Гневным жестом Сабо прервал лейтенанта и быстро пошёл к штабной палатке
В шестом часу утра в штаб 35-го полка пришло сообщение из штаба 7-й дивизии о том, что в 4:50 остановилась уже 9-я венгерская дивизия. 2-й батальон её 17-го пехотного полка был встречен сильным пулеметным огнём с западной окраины хутора Прудок. Затем последовала яростная контратака роты советских солдат, в результате которой втрое превосходивший по численности венгерский батальон был рассеян и побежал. Только под угрозой расстрела на месте, командир батальона остановил своих солдат.
На хутор Прудок вместе со 2–м батальоном был брошен резерв 17-го полка – его 3-й батальон. Но атака снова захлебнулась.
К 8.00 другой полк 9-й дивизии – 47-й, потеряв половину личного состава, пробился к хутору Кабица. Но дальше полк не продвинулся, даже несмотря на то, что его атаку активно поддерживала немецкая авиация. Группы пикирующих бомбардировщиков «Юнкерс» в сопровождении «Мессершмиттов» каждые десять минут подлетали к передовой, чтобы расчищать венгерским войскам дорогу.

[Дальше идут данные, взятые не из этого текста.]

/-- With three polls of the Slave behind the Master's command, the exchange finishes with the data. -/
theorem At.schedule (h : q.At (.transmit q.command) .silent b) :
    (b.run q.handler ([.master, .slave, .slave, .slave] ++ if q.echoBack then [.master, .master] else [.master])).near.master.phase =
      .finished (.ok q.data) := by
  have hsent := h.masterMove_transmit
  by_cases hecho : q.echoBack = true
  · rw [if_pos hecho] at hsent ⊢
    have hanswered := ((hsent.slaveMove nofun).slaveMove nofun).slaveMove nofun
    exact congrArg Master.phase hanswered.masterMove_discardEcho.masterMove_answered.master
  · rw [if_neg hecho] at hsent ⊢
    have hanswered := ((hsent.slaveMove nofun).slaveMove nofun).slaveMove nofun
    exact congrArg Master.phase hanswered.masterMove_answered.master

end Reading

/-- Settles O60: the bus starts with the command to be sent and the Slave silent, and every move keeps to the reachable phases
and stages. -/
theorem masterReadsTheSlavesRegisters : Obligations.MasterReadsTheSlavesRegisters := by
  intro regs own status address count echoBack b moves hmaster hnear hcap6 hfar hsink hloops hfarSink hfarLoops hslave hcount
    hroom
  have hstart : Reading.At { regs, own, status, address, count, echoBack } (.transmit (readRegImage own address count)) .silent
      b :=
    { master := hmaster
      nearSink := hsink
      nearEcho := hloops
      nearLine := fun _ => ⟨hnear.waits, hnear.2.2.2.2.2, hcap6⟩
      echo := nofun
      farSink := hfarSink
      farEcho := hfarLoops
      farLine := hfar.waits
      farCap := hfar.2.2.2.2.2
      room := hroom
      count_le := hcount
      slave := hslave }
  refine ⟨fun outcome hphase => ((Reading.Reaches.transmit hstart).run moves).outcome hphase, ?_⟩
  rintro rfl
  exact hstart.schedule

end Sys2Proof.Machine
end
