-- ==== Sys2Proof/Machine/KnownPlaintext.lean ====
section
/-! DEFINITION. The known-plaintext equation solver: KPS and its stages (R120 to R132). The gcd of R10 is Lean's
`Nat.gcd`, for which `Nat.gcd 0 256 = 256`. -/

namespace Sys2Proof.Machine

/-- Two (plaintext, ciphertext) byte pairs (R122). -/
structure Samples where
  p1 : Nat
  c1 : Nat
  p2 : Nat
  c2 : Nat
  deriving DecidableEq, Repr

/-- The pairs as the host wrote them (R122). -/
def samplesOf (o : OperandRegs) : Samples :=
  { p1 := o.kpsP1.toNat, c1 := o.kpsC1.toNat, p2 := o.kpsP2.toNat, c2 := o.kpsC2.toNat }

/-- The pairs ordered so that the first plaintext byte is at least the second; kept when they are equal (R123). -/
def Samples.order (t : Samples) : Samples :=
  if t.p1 < t.p2 then { p1 := t.p2, c1 := t.c2, p2 := t.p1, c2 := t.c1 } else t

/-- Δp of ordered pairs (R124). -/
def Samples.dp (t : Samples) : Nat := modFloor ((t.p1 : Int) - (t.p2 : Int)) Config.nMod

/-- Δc of ordered pairs (R124). -/
def Samples.dc (t : Samples) : Nat := modFloor ((t.c1 : Int) - (t.c2 : Int)) Config.nMod

/-- What branch selection and its branch give: m, with RED set on the reduction branch, or the error raised there
(R125 to R127). -/
inductive BranchResult where
  | solved (m : Nat) (red : Bool)
  | raised (e : ErrKind)
  deriving DecidableEq, Repr

/-- The coprime branch (R126) and the reduction branch (R127), for g = gcd(Δp, 256). -/
def branch (dp dc g : Nat) : BranchResult :=
  if g = 1 then .solved (dc * (invCore dp Config.nMod).value % Config.nMod) false
  else if dc % g ≠ 0 then .raised .noSolution
  else if dp = 0 then .raised .invalidDomain
  else .solved (dc / g * (invCore (dp / g) (Config.nMod / g)).value % (Config.nMod / g)) true

/-- b = (c₁ − p₁·m) mod 256 (R128). -/
def Samples.offset (t : Samples) (m : Nat) : Nat :=
  modFloor ((t.c1 : Int) - (t.p1 : Int) * (m : Int)) Config.nMod

/-- KPS_DP, KPS_DC and KPS_G (R124, R125). -/
def State.writeDiffs (dp dc g : Nat) (s : State) : State :=
  { s with kps := { s.kps with dp := BitVec.ofNat 8 dp, dc := BitVec.ofNat 8 dc, g := BitVec.ofNat 9 g } }

/-- KPS_M, KPS_B and RED of a solved branch (R127, R128). -/
def State.writeSolution (m b : Nat) (red : Bool) (s : State) : State :=
  { s with
    kps := { s.kps with m := BitVec.ofNat 8 m, b := BitVec.ofNat 8 b }
    status := s.status.withRed red }

/-- The final inverse and the key (R129, R130). -/
def State.finalInverse (m b : Nat) (s : State) : State :=
  if m = 0 then s.finish .invalidDomain 0
  else if Nat.gcd m Config.nMod ≠ 1 then s.finish .notCoprime (zext32 (Nat.gcd m Config.nMod))
  else s.writeKey (invCore m Config.nMod).value b

/-- The stages from the ordered samples on (R124 to R130). -/
def solveRule (t : Samples) (s : State) : State :=
  let dp := t.dp
  let dc := t.dc
  let g := Nat.gcd dp Config.nMod
  let s := s.writeDiffs dp dc g
  match branch dp dc g with
  | .raised e => s.finish e 0
  | .solved m red => (s.writeSolution m (t.offset m) red).finalInverse m (t.offset m)

/-- KPS's rule on its operands (R131): the two length checks (R120, R121), then the solver. -/
def kpsRule (o : OperandRegs) (s : State) : State :=
  if o.kpsPlen ≠ o.kpsClen then s.finish .lengthMismatch 0
  else if o.kpsPlen.toNat < Config.minSamples then s.finish .insufficientSamples 0
  else solveRule (samplesOf o).order s

/-- KPS: known-plaintext key recovery (R131). -/
def execKps (s : State) : Host.Outcome State Fault Refusal := .next (s.complete .kps kpsRule)

end Sys2Proof.Machine
end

По всей новой линии соприкосновения советские части оборонялись бесстрашно и упорно. Их миномётные и артиллерийские батареи, укрытый в оврагах, вели непрерывный губительный огонь.
Лишь поддерживающим 2-ю Венгерскую армию немецким 16–м моторизованной и 387-й пехотной дивизиям, наступавшим на её левом фланге, удалось продвинуться достаточно далеко – к реке Тим.
Вскоре, крайне разочарованный действиями венгерских войск командующий Яни приказал командирам своих дивизий приостановить движение и в течение суток подготовить их к скоординированным штурмовым ударам, так как обороняться при наступлении противника в форме преследования русские были явно готовы.
«Наступление 3-го корпуса не было успешным. Если перед корпусом сосредоточены значительные силы противника, то приостановка наступления разумна. Подготовившись, мы штурмовым ударом окружим крупные силы», – написал Яни в журнале боевых действий 2-й Венгерской армии.
Но и возобновившееся 29 июня в 13:00 наступление венгерских пехотных дивизий и танковых частей не привело к решительной победе. Сильный дождь мешал действиям немецкой авиации, поддерживающей венгерские войска. А сопротивление советской 212-й стрелковой дивизии в районе сел Кленовка, Липково и хутора Прудок было настолько сильным, что в 15.30 командир 9-й венгерской дивизии доложил командиру 3-го корпуса: «По моему убеждению, из хутора Прудок в южном направлении можно ожидать атаки крупных сил противника. Усталость, потери в личном составе побуждают отказаться от наступления на сегодняшний день и подготовиться к отражению русских контратак».
Однако при повторной атаке, после продолжительно артиллерийской подготовки и активной авиаподдержке, венгерским войскам ценой больших потерь удалось пройти на восток от хуторов Прудок и Кабицы и приблизились к селу Гнилое. К исходу дня после кровопролитного боя село Гнилое было захвачено.
В приказе по войскам командующий Яни, чтобы их подбодрить, указал в качестве причины затруднений наступления плохую погоду. «Дождливая погода выгодна для противника», – подчёркивалось в приказе.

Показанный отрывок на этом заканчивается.